Provided records:
---*---
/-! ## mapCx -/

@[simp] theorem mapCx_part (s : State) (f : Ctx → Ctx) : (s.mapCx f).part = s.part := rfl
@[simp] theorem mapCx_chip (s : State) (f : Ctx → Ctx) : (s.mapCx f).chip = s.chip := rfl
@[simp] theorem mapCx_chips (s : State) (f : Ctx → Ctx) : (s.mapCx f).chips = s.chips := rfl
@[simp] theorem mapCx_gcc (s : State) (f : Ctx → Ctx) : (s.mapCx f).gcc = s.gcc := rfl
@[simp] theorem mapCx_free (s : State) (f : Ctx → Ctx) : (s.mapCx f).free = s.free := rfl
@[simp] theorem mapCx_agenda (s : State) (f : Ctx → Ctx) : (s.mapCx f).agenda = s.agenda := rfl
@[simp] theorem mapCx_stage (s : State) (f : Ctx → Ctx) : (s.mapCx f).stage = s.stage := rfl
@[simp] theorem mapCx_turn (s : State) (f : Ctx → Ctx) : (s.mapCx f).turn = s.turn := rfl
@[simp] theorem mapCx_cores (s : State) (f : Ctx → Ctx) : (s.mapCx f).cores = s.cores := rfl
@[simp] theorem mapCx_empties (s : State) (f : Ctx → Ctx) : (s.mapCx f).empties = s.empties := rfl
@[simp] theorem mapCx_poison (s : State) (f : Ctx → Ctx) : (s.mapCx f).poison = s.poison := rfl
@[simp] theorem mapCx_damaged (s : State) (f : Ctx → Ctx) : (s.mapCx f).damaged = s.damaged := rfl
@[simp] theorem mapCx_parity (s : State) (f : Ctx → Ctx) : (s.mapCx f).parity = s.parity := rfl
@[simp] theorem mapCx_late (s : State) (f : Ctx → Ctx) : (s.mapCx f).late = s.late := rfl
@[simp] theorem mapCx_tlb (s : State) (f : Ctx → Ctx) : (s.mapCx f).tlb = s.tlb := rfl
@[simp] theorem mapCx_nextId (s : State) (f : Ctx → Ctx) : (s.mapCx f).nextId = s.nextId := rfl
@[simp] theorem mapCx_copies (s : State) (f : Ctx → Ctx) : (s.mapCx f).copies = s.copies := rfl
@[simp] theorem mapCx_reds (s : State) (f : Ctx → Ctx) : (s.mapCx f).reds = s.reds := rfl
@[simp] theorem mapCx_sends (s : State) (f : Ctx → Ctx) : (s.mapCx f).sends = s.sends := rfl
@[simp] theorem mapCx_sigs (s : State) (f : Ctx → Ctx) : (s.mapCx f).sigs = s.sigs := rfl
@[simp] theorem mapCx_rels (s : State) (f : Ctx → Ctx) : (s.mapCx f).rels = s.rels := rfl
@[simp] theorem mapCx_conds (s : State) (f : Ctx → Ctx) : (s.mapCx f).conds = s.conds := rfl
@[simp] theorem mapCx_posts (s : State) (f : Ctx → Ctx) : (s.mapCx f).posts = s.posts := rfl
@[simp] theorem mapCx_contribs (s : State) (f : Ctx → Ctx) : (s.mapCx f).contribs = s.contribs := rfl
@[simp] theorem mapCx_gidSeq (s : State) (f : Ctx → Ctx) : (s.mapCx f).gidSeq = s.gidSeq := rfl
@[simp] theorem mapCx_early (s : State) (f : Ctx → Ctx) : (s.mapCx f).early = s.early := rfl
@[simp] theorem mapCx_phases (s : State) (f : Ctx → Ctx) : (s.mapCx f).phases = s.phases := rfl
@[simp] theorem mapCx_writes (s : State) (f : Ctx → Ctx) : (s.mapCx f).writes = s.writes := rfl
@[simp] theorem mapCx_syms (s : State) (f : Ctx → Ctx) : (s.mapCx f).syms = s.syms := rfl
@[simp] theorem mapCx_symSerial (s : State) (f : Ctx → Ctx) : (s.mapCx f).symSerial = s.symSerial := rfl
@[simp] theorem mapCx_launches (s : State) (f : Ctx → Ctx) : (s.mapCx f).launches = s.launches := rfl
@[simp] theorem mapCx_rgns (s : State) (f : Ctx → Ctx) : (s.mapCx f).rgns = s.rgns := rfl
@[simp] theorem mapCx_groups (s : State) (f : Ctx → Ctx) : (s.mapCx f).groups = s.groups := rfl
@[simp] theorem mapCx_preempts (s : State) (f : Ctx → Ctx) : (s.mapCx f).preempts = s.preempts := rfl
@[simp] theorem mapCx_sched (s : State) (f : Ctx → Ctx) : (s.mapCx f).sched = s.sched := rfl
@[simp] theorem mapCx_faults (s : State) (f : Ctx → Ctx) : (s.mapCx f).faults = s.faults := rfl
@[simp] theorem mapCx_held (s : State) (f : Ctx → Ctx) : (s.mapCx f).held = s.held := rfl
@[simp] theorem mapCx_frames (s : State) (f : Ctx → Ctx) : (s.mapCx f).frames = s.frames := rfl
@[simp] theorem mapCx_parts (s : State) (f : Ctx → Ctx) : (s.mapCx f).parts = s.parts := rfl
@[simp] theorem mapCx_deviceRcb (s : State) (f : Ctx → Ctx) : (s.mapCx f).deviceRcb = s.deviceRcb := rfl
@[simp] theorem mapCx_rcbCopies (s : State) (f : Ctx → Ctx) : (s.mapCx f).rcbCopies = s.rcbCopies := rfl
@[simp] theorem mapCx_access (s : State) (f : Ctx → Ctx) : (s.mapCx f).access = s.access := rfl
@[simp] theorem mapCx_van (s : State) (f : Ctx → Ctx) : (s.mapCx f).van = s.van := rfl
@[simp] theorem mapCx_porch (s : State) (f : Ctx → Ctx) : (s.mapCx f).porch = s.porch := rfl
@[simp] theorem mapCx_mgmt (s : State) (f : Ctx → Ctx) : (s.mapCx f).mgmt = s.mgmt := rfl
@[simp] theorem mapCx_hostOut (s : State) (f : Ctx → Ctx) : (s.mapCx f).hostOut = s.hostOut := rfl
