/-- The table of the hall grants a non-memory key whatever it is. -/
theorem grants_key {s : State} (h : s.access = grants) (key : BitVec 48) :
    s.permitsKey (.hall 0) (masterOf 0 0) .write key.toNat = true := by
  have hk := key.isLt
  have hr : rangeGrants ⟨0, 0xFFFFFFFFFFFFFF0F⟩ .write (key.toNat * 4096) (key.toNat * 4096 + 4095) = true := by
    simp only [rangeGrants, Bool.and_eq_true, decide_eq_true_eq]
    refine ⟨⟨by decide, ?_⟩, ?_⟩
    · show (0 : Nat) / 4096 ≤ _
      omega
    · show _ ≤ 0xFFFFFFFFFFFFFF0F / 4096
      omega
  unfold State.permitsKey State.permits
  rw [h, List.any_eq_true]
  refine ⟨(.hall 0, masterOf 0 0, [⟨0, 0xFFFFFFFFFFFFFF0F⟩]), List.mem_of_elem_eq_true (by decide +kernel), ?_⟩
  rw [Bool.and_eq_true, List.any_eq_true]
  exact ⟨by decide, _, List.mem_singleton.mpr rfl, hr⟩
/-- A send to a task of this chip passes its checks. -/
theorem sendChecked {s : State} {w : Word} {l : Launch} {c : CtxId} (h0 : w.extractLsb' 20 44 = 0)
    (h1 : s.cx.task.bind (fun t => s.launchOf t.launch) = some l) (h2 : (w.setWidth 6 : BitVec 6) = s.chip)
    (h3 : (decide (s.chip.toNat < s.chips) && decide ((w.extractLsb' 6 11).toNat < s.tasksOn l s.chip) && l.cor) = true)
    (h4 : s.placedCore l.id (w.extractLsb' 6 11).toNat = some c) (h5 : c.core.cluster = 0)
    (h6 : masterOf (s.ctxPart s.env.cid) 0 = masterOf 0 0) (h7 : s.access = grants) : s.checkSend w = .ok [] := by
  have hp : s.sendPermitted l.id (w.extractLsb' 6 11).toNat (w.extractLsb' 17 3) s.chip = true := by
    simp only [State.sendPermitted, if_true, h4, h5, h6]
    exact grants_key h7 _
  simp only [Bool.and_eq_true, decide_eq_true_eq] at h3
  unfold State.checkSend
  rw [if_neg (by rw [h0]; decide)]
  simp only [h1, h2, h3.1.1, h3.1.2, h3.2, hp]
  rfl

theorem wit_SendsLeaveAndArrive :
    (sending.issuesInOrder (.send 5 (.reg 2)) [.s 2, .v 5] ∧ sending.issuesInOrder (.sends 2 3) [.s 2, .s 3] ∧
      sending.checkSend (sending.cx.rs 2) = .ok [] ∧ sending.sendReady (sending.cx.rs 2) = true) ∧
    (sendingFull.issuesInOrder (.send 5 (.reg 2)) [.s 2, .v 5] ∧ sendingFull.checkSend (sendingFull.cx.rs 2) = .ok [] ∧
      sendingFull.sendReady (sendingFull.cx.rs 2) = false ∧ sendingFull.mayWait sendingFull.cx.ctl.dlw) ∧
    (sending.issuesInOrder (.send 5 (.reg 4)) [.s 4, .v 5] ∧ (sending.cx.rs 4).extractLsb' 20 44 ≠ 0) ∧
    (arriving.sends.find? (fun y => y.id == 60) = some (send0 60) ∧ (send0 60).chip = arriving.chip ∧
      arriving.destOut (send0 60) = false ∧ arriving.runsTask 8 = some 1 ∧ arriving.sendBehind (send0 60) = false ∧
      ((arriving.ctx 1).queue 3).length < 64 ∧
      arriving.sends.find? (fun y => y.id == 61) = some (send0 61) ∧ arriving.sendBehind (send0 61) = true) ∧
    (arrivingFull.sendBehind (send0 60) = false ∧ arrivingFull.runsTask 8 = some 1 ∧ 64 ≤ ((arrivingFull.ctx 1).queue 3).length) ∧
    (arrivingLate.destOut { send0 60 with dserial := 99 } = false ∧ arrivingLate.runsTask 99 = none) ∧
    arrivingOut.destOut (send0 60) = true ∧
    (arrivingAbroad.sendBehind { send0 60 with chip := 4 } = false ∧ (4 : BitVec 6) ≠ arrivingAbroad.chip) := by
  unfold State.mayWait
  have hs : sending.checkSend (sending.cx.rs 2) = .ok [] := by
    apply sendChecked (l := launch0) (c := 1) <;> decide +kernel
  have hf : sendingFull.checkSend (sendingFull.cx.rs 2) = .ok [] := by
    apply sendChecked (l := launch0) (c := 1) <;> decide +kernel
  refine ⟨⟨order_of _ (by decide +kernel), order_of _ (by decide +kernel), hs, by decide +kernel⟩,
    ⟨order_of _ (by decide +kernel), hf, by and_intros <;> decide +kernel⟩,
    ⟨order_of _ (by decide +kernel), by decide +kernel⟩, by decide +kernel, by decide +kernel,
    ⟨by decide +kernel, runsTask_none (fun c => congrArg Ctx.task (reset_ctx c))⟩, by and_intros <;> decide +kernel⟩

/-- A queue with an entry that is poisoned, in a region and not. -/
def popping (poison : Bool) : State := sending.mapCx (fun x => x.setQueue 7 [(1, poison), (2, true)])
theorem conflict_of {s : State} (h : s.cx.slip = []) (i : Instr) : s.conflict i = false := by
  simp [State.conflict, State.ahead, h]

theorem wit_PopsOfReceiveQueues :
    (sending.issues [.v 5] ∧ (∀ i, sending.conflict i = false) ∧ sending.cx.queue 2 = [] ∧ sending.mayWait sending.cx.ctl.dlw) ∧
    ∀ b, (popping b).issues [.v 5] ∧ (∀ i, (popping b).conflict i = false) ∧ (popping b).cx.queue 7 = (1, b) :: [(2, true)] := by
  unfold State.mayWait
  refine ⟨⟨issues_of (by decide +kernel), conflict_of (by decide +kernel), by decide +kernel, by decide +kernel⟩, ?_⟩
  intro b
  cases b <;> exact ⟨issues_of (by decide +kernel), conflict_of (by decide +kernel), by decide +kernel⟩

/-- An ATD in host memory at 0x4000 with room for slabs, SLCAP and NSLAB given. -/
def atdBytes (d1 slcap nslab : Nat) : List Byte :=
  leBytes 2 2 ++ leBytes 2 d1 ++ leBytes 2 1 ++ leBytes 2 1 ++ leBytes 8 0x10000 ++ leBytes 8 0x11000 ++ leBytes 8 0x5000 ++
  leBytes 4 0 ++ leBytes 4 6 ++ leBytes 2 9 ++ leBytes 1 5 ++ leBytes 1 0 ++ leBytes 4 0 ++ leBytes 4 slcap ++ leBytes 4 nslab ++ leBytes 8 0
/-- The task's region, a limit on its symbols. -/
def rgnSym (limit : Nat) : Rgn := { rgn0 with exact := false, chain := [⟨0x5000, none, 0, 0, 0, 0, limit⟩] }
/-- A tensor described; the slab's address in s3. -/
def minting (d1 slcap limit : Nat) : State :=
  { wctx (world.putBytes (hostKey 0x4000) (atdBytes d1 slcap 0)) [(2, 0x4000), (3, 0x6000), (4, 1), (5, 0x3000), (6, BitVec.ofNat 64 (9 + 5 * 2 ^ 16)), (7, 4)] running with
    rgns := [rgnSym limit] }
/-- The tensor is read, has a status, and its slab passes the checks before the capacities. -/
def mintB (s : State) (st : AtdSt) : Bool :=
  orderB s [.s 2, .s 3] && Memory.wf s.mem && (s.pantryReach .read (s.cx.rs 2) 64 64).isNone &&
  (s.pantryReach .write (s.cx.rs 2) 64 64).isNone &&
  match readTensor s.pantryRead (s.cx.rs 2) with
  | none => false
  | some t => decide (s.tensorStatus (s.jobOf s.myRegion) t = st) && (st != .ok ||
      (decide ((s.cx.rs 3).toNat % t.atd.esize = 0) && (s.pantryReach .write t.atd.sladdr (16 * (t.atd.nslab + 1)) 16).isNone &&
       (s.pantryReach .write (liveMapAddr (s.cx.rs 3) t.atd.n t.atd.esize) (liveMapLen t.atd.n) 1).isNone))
---*---
Reprint exactly the lines above that start at the one with "unfold State.checkSend" and end at the one with "sending.checkSend (sending.cx.rs 2) = .ok [] ∧", keeping both and adding none.

Written reply:
  unfold State.checkSend
  rw [if_neg (by rw [h0]; decide)]
  simp only [h1, h2, h3.1.1, h3.1.2, h3.2, hp]
  rfl

theorem wit_SendsLeaveAndArrive :
    (sending.issuesInOrder (.send 5 (.reg 2)) [.s 2, .v 5] ∧ sending.issuesInOrder (.sends 2 3) [.s 2, .s 3] ∧
      sending.checkSend (sending.cx.rs 2) = .ok [] ∧ sending.sendReady (sending.cx.rs 2) = true) ∧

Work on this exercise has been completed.